Two linear transformations defined on same vector spaces with finite dimension. Can we say that they will have same rank?
I am given a problem that $f,g:V\to W$ be two linear transformation and $f$ and $g$ are respectively injective and surjective. To prove $\dim(V)=\dim(W)$.
I am thinking it like that since f is injective $\operatorname{rank}(f)=\dim(V)$ and since $g$ is surjective $\operatorname{rank}(g)=\dim(W)$.
Then to equate both of them.....but I do not understand whether it is correct or wrong.

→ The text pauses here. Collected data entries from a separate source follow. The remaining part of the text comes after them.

-- ==== Sys2Proof/Machine/Operands.lean ====
section
/-! DEFINITION. Operand forms (Tables 6-1 to 6-6, R124 to R130, R133): for each slot instruction, the operands it reads
in the order of R130, the registers it writes, its predicate; and the decode checks on field values, operand codes,
system-register numbers and register groups (R134, Table 6-7). -/

namespace Sys2Proof.Machine

/-- The two register files an operand field can name (R125). -/
inductive RFile where
  | s | v
  deriving DecidableEq, Repr

/-- A source operand: its file, its code and whether it is peeked (R125, R130). -/
structure Src where
  file : RFile
  code : BitVec 6
  peek : Bool
  deriving DecidableEq, Repr

/-- The operands of an instruction: sources A, sources B, the third sources, destinations in reservation order, the
predicate (K, KN) and whether it is a vector predicate, the predicate destination, and NF. -/
structure OpForm where
  a : List Src := []
  b : List Src := []
  c : List Src := []
  dests : List (RFile × BitVec 6) := []
  pred : Option (BitVec 3 × Bool) := none
  vpred : Bool := false
  kd : Option (BitVec 3) := none
  nf : Bool := false
  deriving DecidableEq, Repr

/-- The sources in the order of R130. -/
def OpForm.srcs (f : OpForm) : List Src := f.a ++ f.b ++ f.c

/-- The registers of a group from `base` upward (R133). -/
def groupRegs (base : BitVec 6) (n : Nat) : List (BitVec 6) := (List.range n).map (fun j => base + BitVec.ofNat 6 j)

/-- Registers in the source group and in the destination group of `VCVT` (R214). -/
def cvtGroup (sf df : BitVec 4) : Nat × Nat :=
  let ws := (EFmt.ofCode sf.toNat).bits
  let wd := (EFmt.ofCode df.toNat).bits
  if wd < ws then (ws / wd, 1) else if ws < wd then (1, wd / ws) else (1, 1)

/-- Formats that `FCVT` (INT64 too) and `VCVT` accept (R212). -/
def cvtFmt (i64 : Bool) (c : BitVec 4) : Bool := decide (1 ≤ c.toNat ∧ c.toNat ≤ 11) && (i64 || c != 5)
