/-- Record the fault of a group that completes FAULTED as its launch's first fault: the earliest completion, then the lowest
group (R391). -/
def State.recordFault (s : State) (lid : Nat) (f : FirstFault) : State :=
  match mget? s.launches lid with
  | none => s
  | some l =>
    let take := match l.ff with
      | none => true
      | some g => decide (f.clk < g.clk) || (f.clk == g.clk && decide (f.grp < g.grp))
    if take then { s with launches := mset s.launches lid { l with ff := some f } } else s

/-- EndGroup(FAULTED, cause) of R364 for the group of strand `n`: its cause counts when the group completes. The fault of a task,
which a `TWAIT` delivers, has no position and no PC (R391). -/
def State.endGroupFaulted (s : State) (n : Nat) (pc : W64) (t : Trap) : State :=
  match (s.strand n).bound with
  | none => s.modStrand n (fun st => { st with running := false })
  | some b =>
    let ofTask := t.code.isSome
    let f : FirstFault := ⟨b.grp, if ofTask then 0 else b.pos, if ofTask then 0 else pc, t.eaddr, t.causeCode, t.sub, s.clk⟩
    { s with groups := s.groups.map (fun (h : Group) =>
        if h.lid = b.lid ∧ h.grp = b.grp ∧ h.fault.isNone then { h with fault := some f } else h) }.killGroup b.lid b.grp true

/-- The bundles after bundle `seq` whose slot A has issued: those that the entries `es` and the queued writes name, those
marked when they were reached, and the marks not yet reached; by distance from `seq` (R366, R368, R376). -/
def Strand.marksAfter (st : Strand) (seq : Nat) (es : List Entry) : List (Nat × W64) :=
  es.map (fun e => (e.seq - seq, e.pc)) ++
    (st.front.pairs.filter (fun p => p.aMarked && decide (seq < p.seq))).map (fun p => (p.seq - seq, p.pc)) ++
    (match st.front.latch with
     | some b => if b.aDone && decide (seq < b.seq) then [(b.seq - seq, b.pc)] else []
     | none => []) ++
    (st.front.marks.filter (fun m => decide (seq < m.1))).map (fun m => (m.1 - seq, m.2))

/-- A completed operation delivers its recorded result again at re-injection, but for a push that was popped since. -/
def Strand.pastEntry (st : Strand) (e : Entry) : Entry :=
  { e with dests := e.dests.filter (fun d => match d with
      | .s q => decide (24 ≤ q) || qHasLate (st.regs.sQ q) e.id
      | .v q => decide (24 ≤ q) || qHasLate (st.regs.vQ q) e.id
      | _ => true) }

/-- Make the FRAME entries of a trap at (seq, slot): every slot-A operation issued after it, in program order, its
reservation withdrawn and its write unperformed; one that had completed keeps its result (R364, R370). -/
def State.makeFrame (s : State) (n seq : Nat) : State :=
  let st := s.strand n
  let es := st.open_.filter (fun e => decide (seq < e.seq)) ++
    (st.past.filter (fun e => decide (seq < e.seq))).map st.pastEntry
  let ws := (st.wq.filter (fun w => decide (seq < w.seq))).map QWrite.toEntry
  let s1 := es.foldl (fun s e => s.withdrawEntry n e) s
  let es' := es.map (fun e => { e with frame := true, slip := true, placed := false })
  let all := (es' ++ ws).foldl (fun l e => insertEntry e l) []
  s1.modStrand n (fun st => { st with
    open_ := st.open_.filter (fun e => !decide (seq < e.seq))
    past := st.past.filter (fun e => !decide (seq < e.seq))
    linkPend := st.linkPend.filter (fun p => !es.any (fun e => e.id == p.id))
    wq := st.wq.filter (fun w => !decide (seq < w.seq))
    frame := st.frame ++ all
    front := { st.front with frameMarks := st.marksAfter seq all } })

/-- A faulting pattern vector whose trap is taken is read afresh (R370). -/
def Stream.afresh (q : Stream) (t : Trap) : Stream :=
  match q.fault with
  | some (_, u) => if u.cause = t.cause ∧ u.sub = t.sub ∧ u.eaddr = t.eaddr then { q with fault := none, rds := [] } else q
  | none => q

/-- The frame registers, EXL and the PC that taking a trap writes (R364, R366, R367). -/
def Strand.enterHandler (st : Strand) (pc : W64) (t : Trap) (gang : Bool) (clk : Nat) : Strand :=
  Strand.settle { st with
    ctl := { st.ctl with
      epc := if t.rq then st.ctl.epc else pc
      eslot := if t.rq then st.ctl.eslot else if t.fx then 0 else BitVec.ofNat 2 t.slot
      fx := t.fx, rq := t.rq
      sub := BitVec.ofNat 8 t.sub, cause := BitVec.ofNat 8 t.causeCode
      einfo := t.einfo, eaddr := t.eaddr, exl := true
      leftGang := st.ctl.leftGang || gang }
    streams := st.streams.map (fun q => (q.1, q.2.afresh t))
    front := { st.front with
      pc := st.ctl.trapBase, fellOff := false, latch := none, pairs := [], held := none, trapping := none
      wake := clk + 4, marks := [], firstSlot := 0, waitC := none, stepped := false } }

/-- Take the trap that waits at (seq, pc): the ONE operation by which a strand enters its handler (R364, R365). With
TRAPBASE = 0, or EXL = 1 outside re-injection, the group ends FAULTED. A DEBUG or BRK under DBGCTL.EXT = 1 stops the
strand for the external debugger instead (R386, R387). -/
def State.enterTrap (s : State) (n seq : Nat) (pc : W64) (t : Trap) : State :=
  let st := s.strand n
  if (t.cause = .debug ∨ t.cause = .brk) ∧ t.code = none ∧ st.ctl.dbgctl.getLsbD 1 then
    -- a `BRK` leaves EPC at its own bundle, and the stop stands at its slot (R387)
    s.modStrand n (fun st => Strand.settle { st with
      ctl := if t.cause = .brk then { st.ctl with epc := pc } else st.ctl
      front := { st.front with
        stopped := true, trapping := none, held := none, latch := none, pairs := []
        pc := pc, firstSlot := if t.cause = .brk then t.slot else 0 } })
  else
    let gang := (s.core (coreOf n)).gang.on
    let s1 := if t.rq then s else s.makeFrame n seq
    if st.ctl.trapBase = 0 ∨ (st.ctl.exl ∧ !t.rq) then s1.endGroupFaulted n pc t
    else
      let s2 := s1.modStrand n (fun st => st.enterHandler pc t gang s.clk)
      if gang then
        s2.modCore (coreOf n) (fun c => { c with gang := { c.gang with away := posInCore n :: c.gang.away } })
      else s2

/-- Take the waiting trap once every operation before it has written back (R364); TRAP_ENTRY calls this. -/
def State.tryTrap (s : State) (n : Nat) : State :=
  let st := s.strand n
  match st.front.trapping with
  | none => s
  | some (seq, pc, t) => if st.drainedBefore seq t.slot then s.enterTrap n seq pc t else s

/-- Raise a trap at the slot being executed: held when a slot A has slipped (R132) and in a long word, where R117
decides; else taken as soon as the earlier
write-backs have drained, at once when there are none. -/
def State.raise (s : State) (n : Nat) (t : Trap) : State :=
  let st := s.strand n
  let c := st.front.ctx
  if c.gang ∨ (t.slot = 0 ∧ st.slipped c.seq) then
    s.modStrand n (fun st => { st with front := { st.front with held := some (c.seq, c.pc, t), trapped := true } })
  else
    (s.modStrand n (fun st => { st with front := { st.front with
      held := none, trapping := some (c.seq, c.pc, t), trapped := true } })).tryTrap n

/-- Leave the handler (R161, R368): EXL := 0, PC := EPC from ESLOT onward, under the SLIP marks. -/
def Strand.leaveHandler (st : Strand) (clk : Nat) : Strand :=
  { st with
    ctl := { st.ctl with exl := false, leftGang := false }
    front := { st.front with
      pc := st.ctl.epc, fellOff := false, latch := none, pairs := []
      marks := st.front.frameMarks.map (fun m => (st.front.seq + m.1, m.2)), frameMarks := []
      firstSlot := st.ctl.eslot.toNat, wake := clk + 1 } }

/-- The return from a trap for strand `n`; a strand that left its gang rejoins it, and issues its next long word before it is
stepped again (R117, R120). -/
def State.returnTrap (s : State) (n : Nat) : State :=
  let left := (s.strand n).ctl.leftGang
  let s1 := s.modStrand n (fun st => st.leaveHandler s.clk)
  if left then
    (s1.modStrand n (fun st => { st with front := { st.front with stepped := false } })).modCore (coreOf n)
      (fun c => { c with gang := { c.gang with away := c.gang.away.filter (fun p => p != posInCore n) } })
  else s1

Since $f$ is injective, $\dim(V) \leq \dim(W)$. On the other hand, since $g$ is surjective, $\dim(V) \geq \dim(W)$. Hence $\dim(V) = \dim(W)$.

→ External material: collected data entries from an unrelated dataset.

/-- Run a strand's part of the long word on the scratch state: slot A, which resolves in this clock if it can; then B and C. A
slot A that has still to wait stalls the long word, but for one that can wait only once it is open. -/
def gangPart (ex : Exec) (g : GangRun) (n : Nat) : GangRun :=
  match (g.st.strand n).front.latch with
  | none => g
  | some b =>
    let (g1, go) := if b.aDone then (g, true) else g.add n (gangSlotA ex g.st n b)
    if !go then g1
    else
      let (g2, go2) := match ((g1.st.strand n).unresolvedA b.seq).bind (entryEvent n) with
        | some i => g1.add n (ex i g1.st)
        | none => (g1, true)
      if !go2 then g2
      else
        let g3 := { g2 with st := g2.st.modStrand n (fun x => x.aIssued b none) }
        match (g3.st.strand n).front.pairs with
        | [] => g3
        | p :: _ =>
          match (g3.st.strand n).unresolvedA b.seq with
          | none => (g3.add n (runPair ex g3.st n p true)).1
          | some e =>
            if g3.st.waitsOpen n e then
              -- what its slots B and C would trap on is found now; they wait for slot A
              { (g3.add n (runPair ex g3.st n p true)).1 with st := g3.st, stall := g3.stall, early := g3.early ++ [n] }
            else { g3 with stall := true }

/-- A slot A of the long word that can wait only once it is open issues before the others: its slot stalls until the value
returns (R244, log entry 17). -/
def gangEarly (ex : Exec) (s : State) (n : Nat) : Result :=
  match (s.strand n).front.latch with
  | none => .next s
  | some b =>
    (gangSlotA ex s n b).bind (fun t =>
      if t.slotStalled n ∨ t.slotTrapped n then .next (s.keepMisses t)
      else .next (t.modStrand n (fun x => { x with front := { x.front with
        latch := some { b with aDone := true, from_ := Nat.max 1 b.from_ } } })))

/-- The pairs of the long word have issued in every strand. -/
def State.gangIssued (s : State) (c : Nat) : State :=
  (coreStrands c).foldl (fun s n => s.modStrand n (fun x =>
    match x.front.pairs with
    | [] => x
    | p :: _ => x.pairIssued p)) s

/-- The trap of a decode fault anywhere in a strand's part of the long word: its slots in order. -/
def bundleFault (b : Bundle) : Option Trap :=
  let d := decodeBundle b.wa b.wb b.wc
  match d.a, d.b, d.c with
  | .bad f, _, _ => some (f.trap 0)
  | _, .bad f, _ => some (f.trap 1)
  | _, _, .bad f => some (f.trap 2)
  | _, _, _ => none

/-- Fetch the four bundles of the long word; each strand's fetch or decode fault is recorded. -/
def gangFetch (s : State) (c : Nat) : GangRun :=
  (coreStrands c).foldl (fun (g : GangRun) n =>
    let f := (g.st.strand n).front
    match f.latch with
    | some b => { g with traps := g.traps ++ ((bundleFault b).map (fun t => (n, t))).toList }
    | none =>
      match g.st.fetch n f.pc f.fellOff with
      | (s1, .wait) => { g with st := s1, stall := true }
      | (s1, .fault t) => { g with st := s1, traps := g.traps ++ [(n, t)] }
      | (s1, .ok link wa wb wc) =>
        let b := f.fetched link wa wb wc
        { g with st := s1.modStrand n (fun x => { x with front := x.front.latched b })
                 traps := g.traps ++ ((bundleFault b).map (fun t => (n, t))).toList }) { st := s }

/-- Slot C of a strand's bundle of the long word. -/
def State.latchedC (s : State) (n : Nat) : Option Decoded :=
  (s.strand n).front.latch.map (fun b => (decodeBundle b.wa b.wb b.wc).c)

/-- The long word: fetch, the GANGSYNC checks, then all slots of the four bundles together or none (R115 to R117, R147):
every strand's trap is found first, then a stall of any slot, a slot A that has still to resolve among them (R252). One that
can wait only once it is open goes first, and the rest follows together when it has resolved (R244, log entry 17). -/
def gangWord (ex : Exec) (s : State) (c : Nat) : Result :=
  let g0 := gangFetch s c
  if g0.stall then .next g0.st
  else if gangBad ((coreStrands c).filterMap g0.st.latchedC) then
    .next ((coreStrands c).foldl (fun s n =>
      s.gangTrap n (((g0.traps.find? (fun x => x.1 == n)).map Prod.snd).getD { cause := .gangsync })) g0.st)
  else
    let g := (coreStrands c).foldl (fun (g : GangRun) n =>
      if g0.traps.any (fun x => x.1 == n) || g.stop.isSome then g else gangPart ex g n) { st := g0.st, traps := g0.traps }
    let base := g0.st.keepWaits g.st c
    match g.stop with
    | some r => r
    | none =>
      if !g.traps.isEmpty then .next (g.traps.foldl (fun s x => s.gangTrap x.1 x.2) base)
      else if g.stall then .next base
      else if !g.early.isEmpty then g.early.foldl (fun (r : Result) n => r.bind (fun t => gangEarly ex t n)) (.next base)
      else .next (g.st.gangIssued c)

/-- One clock of the strands of a gang whose slot C is open; one that stays open goes on although another of them has
completed (R426). -/
def gangWaits (ex : Exec) (s : State) (ns : List Nat) : Result :=
  ns.foldl (fun (r : Result) n => r.bind (fun t =>
    if (t.strand n).front.waitC.isSome then strandTurn ex t n else .next t)) (.next s)

/-- One clock of a core in gang mode. A strand out of the gang in its handler runs in split mode; the others hold
(R117, R120). -/
def gangTurn (ex : Exec) (s : State) (c : Nat) : Result :=
  let g := (s.core c).gang
  let ns := coreStrands c
  if !g.away.isEmpty then
    let gone := g.away.any (fun p => (s.strand (4 * c + p)).halted || (s.strand (4 * c + p)).bound.isNone)
    let s0 := if gone then
        ns.foldl (fun s n => if (s.core c).gang.away.contains (posInCore n) || !(s.strand n).running then s
          else s.gangTrap n { cause := .gangsync }) s
      else s
    ns.foldl (fun (r : Result) n => r.bind (fun t =>
      if (t.core c).gang.away.contains (posInCore n) then strandTurn ex t n else .next t)) (.next s0)
  else if s.clk < g.since then .next s
  else if ns.any (fun n => (s.strand n).front.held.isSome) then .next (ns.foldl (fun s n => s.gangHeld n) s)
  else if ns.any (fun n => (s.strand n).front.trapping.isSome) then .next (ns.foldl (fun s n => s.tryTrap n) s)
  else if ns.any (fun n => (s.strand n).front.waitC.isSome) then gangWaits ex s ns
  else if ns.any (fun n => !(s.strand n).canIssue s.clk) then .next s
  else if ns.any (fun n => (s.strand n).unresolvedUpTo ((s.strand n).front.seq)) then .next s
  else if ns.any (fun n => (s.strand n).ctl.ss && (s.strand n).front.stepped) then
    (if ns.all (fun n => (s.strand n).quiet) then
      .next (ns.foldl (fun s n => if (s.strand n).ctl.ss then s.debugStep n else s) s)
     else .next s)
  else
    gangWord ex (ns.foldl (fun s n => s.modStrand n (fun x => { x with front := { x.front with stepped := false } })) s) c

end Sys2Proof.Machine
end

The above inequalities follow from the "Rank-Nullity Theorem":
$$ \dim(\mathrm{im}(f)) = \dim(V) - \dim(\mathrm{ker}(f)) $$
To obtain the inequalities mentioned above, note that $\dim(\mathrm{ker}(f)) = 0$ since $f$ is injective, and $\dim(\mathrm{im}(g)) = \dim(W)$ since $g$ is surjective.
They do have the same rank, because, as you say, $\dim(V) = \mathrm{rank}(f)$ and $\dim(W) = \mathrm{rank}(g)$. But you can prove that $\dim(V) = \dim(W)$ without this fact (by my reasoning above).